Ihre neue Heimatstadt zählt rund 6000 Einwohner. Gab es auch hier Demonstrationen?

Hannak: Ja. Die Bürger hier wie in vielen anderen Städten waren aufgerufen, ihre Solidarität zu bezeugen. Ich war mit meiner Frau Marie-Paule dabei. Mit 100 Teilnehmern hatte ich gerechnet. Es kamen etwa 800.

Gingen auch Muslime mit auf die Straße?

Hannak: Erfreulicherweise sehr viele. Wir haben länger mit einem jungen Mann gesprochen, der das Schild "Ich bin Charlie und Muslim" umgehängt hatte. Er engagiert sich, um junge Muslime aufzuklären und einzubinden, damit sie sich nicht radikalisieren. Überhaupt war die Stimmung auf der Kundgebung sehr angenehm. Ich hatte Angst, dass es antiislamistischen Töne geben würde. Dem war überhaupt nicht so.

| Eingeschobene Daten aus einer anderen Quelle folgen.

/-- HELD_RUN_FEED, PRINT_LINE_FEED and ACTION_RESUME with a free slot and an engine that is not LOCKED (R12, R16, R25, R28): the next
entry's STRIKE op joins the queue and the entry is QUEUED; after the print line's last entry its RETURN op joins once; an action whose
wait has ended goes on: a waiting dispatch with the dispatch itself, a CHAR with its wrap from case 1 on, which does not ask again whether
it ends beyond RM (R42), an action that ended a run with the wait for its slots, and a waiting MODE with the change. A RETURN whose wait
with VERDICTS has ended is refused, with the armed mark and CHECK WORD, while an unknown word stands, and otherwise dispatches or waits
for the print line (R133); a waiting INDEX or REVERSE_INDEX is handled afresh (R18), and the run's own action has nothing left to do. A
wait ends when its condition of Table 1-5 holds, and not before, and with it the run's own action (R12, R25). The model's choice in these
clauses: a continued SPACE makes its word end at ACTION_RESUME (log entry 12); an action that ended a run makes none, and its run feeds
under a wait of its own kind (log entry 11); it then waits with QUEUE_ROOM for the slots that it needs as this wait begins (log entry 54);
a SPACE or a CHAR that goes on after its wait clears the armed mark in its dispatch, and not before (log entry 61); and a carried
word leaves the character room within 320 entries (log entry 44). -/
def Obligations.FeedsContinue : Prop :=
  (∀ s : State, s.live → s.supply.phase = .running → s.engine.state ≠ .locked → 1 ≤ s.freeSlots →
    let strike (e : Entry) (i : Impression) : Op :=
      { kind := .strike, target := e.pos + e.offset + (if e.kind = .bold then 1 else 0), char := e.char, impression := i,
        medium := .ribbon, advance := e.width, feed := 0, rise := e.rise, ref := some e.id, origin := .text }
    (∀ (id : Nat) (more : List Nat) (e : Entry), s.text.waiting = some .runFeeding → s.text.feeding = id :: more →
        s.text.find id = some e →
      ∃ u : State, exec .heldRunFeed s = .next (u.finish s)
        ∧ u.engine.slots = s.engine.slots ++ [strike e s.text.settings.impression]
        ∧ u.text = ({ s.text with feeding := more } : TextUnit).modify id (fun y => { y with state := .queued }))
    ∧ (∀ (p : PrintLine), s.text.print = some p →
      (∀ (e : Entry) (more : List Entry), p.record.entries.filter (fun y => decide (y.state = .pending)) = e :: more →
        ∃ u : State, exec .printLineFeed s = .next (u.finish s)
          ∧ u.engine.slots = s.engine.slots ++ [strike e p.impression]
          ∧ u.text = s.text.modify e.id (fun y => { y with state := .queued }))
      ∧ ((∀ e ∈ p.record.entries, e.state ≠ .pending) → p.returnAppended = false →
        ∃ u : State, exec .printLineFeed s = .next (u.finish s)
          ∧ u.engine.slots = s.engine.slots ++ [returnOp s.text.settings.lm p.returnFeed]
          ∧ u.text = { s.text with print := some { p with returnAppended := true } })
      ∧ ((∀ e ∈ p.record.entries, e.state ≠ .pending) → p.returnAppended = true →
        exec .printLineFeed s = .next (s.finish s)))
    ∧ (∀ r : Resume, s.text.waiting = none → s.text.resume = some r →
      let on : State := { s with text := { s.text with resume := none } }
      (r.stage = .dispatch → s.text.print = none → r.action.kind = .carriageReturn →
        exec .actionResume s = .next ((on.dispatch false []).finish s))
      ∧ (r.stage = .dispatch → s.text.print = none → r.action.kind = .space →
        exec .actionResume s = .next (((on.wordEnd s.text.pp).dispatch true []).finish s))
      ∧ (r.stage = .afterRun →
        exec .actionResume s
          = .next ((if s.freeSlots < s.slotsNeeded r.action then
              { s with
                text :=
                  { s.text with
                    waiting := some (.queueRoom (s.slotsNeeded r.action)),
                    resume := some { action := r.action, stage := .afterRun } } }
            else on.performPlain r.action false).finish s))
      ∧ (r.stage = .wrap → r.action.kind = .char → s.text.print = none →
        let x := s.text.settings
        let c := r.action.code
        let w := widthAt x.pitch s.engine.wheel c
        let fits : Prop := onWheel s.engine.wheel c = true ∧ (x.underline = true → onWheel s.engine.wheel 95 = true)
          ∧ x.lm + w ≤ x.rm
        let word := s.text.work.wordAt s.text.pp
        let ws := leastPos x.lm word
        let carries : Prop := x.lm < ws ∧ word.length < s.text.work.chars.length ∧ (s.text.pp - ws) + w ≤ x.rm - x.lm
          ∧ (s.text.work.entries.filter (fun e => (word.map Entry.id).contains (ownerId e))).length
              + entryCount w x.bold x.underline ≤ 320
        (¬fits → exec .actionResume s = .next ((on.refuse r.action).finish s))
        ∧ (fits → s.text.work.newestEndingAt s.text.pp = none →
          exec .actionResume s = .next (((on.dispatch true []).placePending c).finish s))
        ∧ (fits → s.text.work.newestEndingAt s.text.pp ≠ none → ¬carries →
          exec .actionResume s = .next ((on.refuse r.action).finish s))
        ∧ (fits → s.text.work.newestEndingAt s.text.pp ≠ none → carries →
          exec .actionResume s
            = .next ((((if continuesWord c then on else on.wordEnd s.text.pp).dispatch true word).placePending c).finish
                s)))
      ∧ (r.stage = .afresh → r.action.kind = .mode → (r.action.value = none ∨ r.action.value = some 0) →
          s.text.settings.mode = .line → s.text.work.entries = [] → s.text.run = none → s.text.print = none →
        exec .actionResume s
          = .next (({ on with
              text := { on.text with settings := { s.text.settings with mode := .direct } },
              line := s.line.askState } : State).finish s)))
    ∧ ((s.text.waiting ≠ none ∨ s.text.resume = none) → exec .actionResume s = .next (s.finish s)))
  ∧ (∀ (s : State) (r : Resume), s.live → s.supply.phase = .running → s.text.waiting = none → s.text.resume = some r →
    let on : State := { s with text := { s.text with resume := none } }
    let waits (w : Waiting) (st : ResumeStage) : State :=
      { s with text := { s.text with waiting := some w, resume := some { action := r.action, stage := st } } }
    (r.stage = .verdicts →
      let unknown : Prop := ∃ e ∈ s.text.work.entries, e.kind = .character ∧ e.mark = .unknown
      (unknown →
        exec .actionResume s
          = .next ((({ on with
              text := { on.text with armed := true }, display := s.display.post .checkWord } : State).refuse r.action).finish s))
      ∧ (¬unknown → r.action.kind = .carriageReturn →
        (s.text.print ≠ none → exec .actionResume s = .next ((waits .printLineBusy .dispatch).finish s))
        ∧ (s.text.print = none → s.engine.state ≠ .locked → exec .actionResume s = .next ((on.dispatch false []).finish s))
        ∧ (s.text.print = none → s.engine.state = .locked → exec .actionResume s = .next ((on.refuse r.action).finish s))))
    ∧ (r.stage = .ownRun → exec .actionResume s = .next (on.finish s))
    ∧ (∀ n : Int, r.stage = .afresh →
        ((r.action.kind = .index ∧ n = s.text.settings.spacing)
          ∨ (r.action.kind = .reverseIndex ∧ n = -(s.text.settings.spacing : Int))) →
      let busy : Prop := s.text.settings.mode = .line ∧ s.text.print ≠ none
      (s.engine.state = .locked → exec .actionResume s = .next ((on.refuse r.action).finish s))
      ∧ (s.engine.state ≠ .locked → busy → exec .actionResume s = .next ((waits .printLineBusy .afresh).finish s))
      ∧ (s.engine.state ≠ .locked → ¬busy → s.freeSlots = 0 →
        exec .actionResume s = .next ((waits (.queueRoom 1) .afresh).finish s))
      ∧ (s.engine.state ≠ .locked → ¬busy → 1 ≤ s.freeSlots →
        exec .actionResume s
          = .next (({ on with
              engine := { s.engine with slots := s.engine.slots ++ [feedOp n .text] },
              line := if s.engine.slots = [] ∧ s.engine.head = none then s.line.askState else s.line } : State).finish s))))
  ∧ ∀ (s old : State) (frame : Bool) (w : Waiting), s.still → s.text.waiting = some w →
    let over_ : Prop := match w with
      | .queueRoom n => n ≤ s.freeSlots
      | .runFeeding => s.text.feeding = []
      | .printLineBusy => s.text.print = none
      | .verdicts =>
        ∀ r ∈ s.spell.records, r.line = .working → r.state = .known ∨ r.state = .unknown ∨ r.state = .unchecked
      | .correction => True
    (over_ → (s.finishIn old frame).text
      = { s.text with waiting := none, resume := s.text.resume.filter (fun r => decide (r.stage ≠ .ownRun)) })
    ∧ (¬over_ → (s.finishIn old frame).text = s.text)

Erleben Sie in Ihrer Gemeinde einen verstärkten Rassismus?

Hannak: Leider ja. Die Front National ist hier in Südfrankreich sehr stark, sie schüren die Angst vor Überfremdung. Hier leben sehr viele Araber. Sie sind die Zielscheibe der Rechtsextremisten.

Sind die Vorurteile auch im Alltag zu spüren?

Hannak: Eigentlich nicht so sehr. Die Araber habe hier einige kleine Geschäfte, Obstläden und so weiter. Sie sind ganz gut integriert. Es gibt aber diese unterschwelligen Ängste der Franzosen vor einer Islamisierung, ich höre das von meinen Verwandten und Bekannten immer wieder. Einige haben sogar Sorgen, in Zukunft eine Burka tragen zu müssen. Solche diffusen Geschichten. Es ist schwer, Ihnen das zu nehmen.

Wie haben Sie die Großkundgebung am Sonntag in Paris erlebt?

Hannak: Was für eine machtvolle Demonstration! Die kluge Regie von Präsident François Hollande und der Regierung hat erreicht, dass es die Bürger waren, und nicht nationalistische Gruppierungen, die das Bild bestimmt haben. Nicht der Ruf nach Rache wurde laut, sondern nach Einheit aller Franzosen, egal welcher Religion. Meine Frau sagte nachher: "Jetzt bin ich wieder stolz, Französin zu sein."

In Deutschland erleben die Pegida-Aufmärsche immer mehr Zulauf ...

Hannak: Es beschämt mich, weil ich sehen musste, dass derzeit in Dresden Tausende aufmarschieren, um vor einer Islamisierung Deutschlands zu warnen. Dort gibt es etwa 0,5 Prozent Muslime, in Frankreich sind es 10 Prozent. Ich glaube kaum einer, der bei Pegida mitmarschiert, kennt persönlich Muslime und hat auch nur mit einem je ein Gespräch geführt.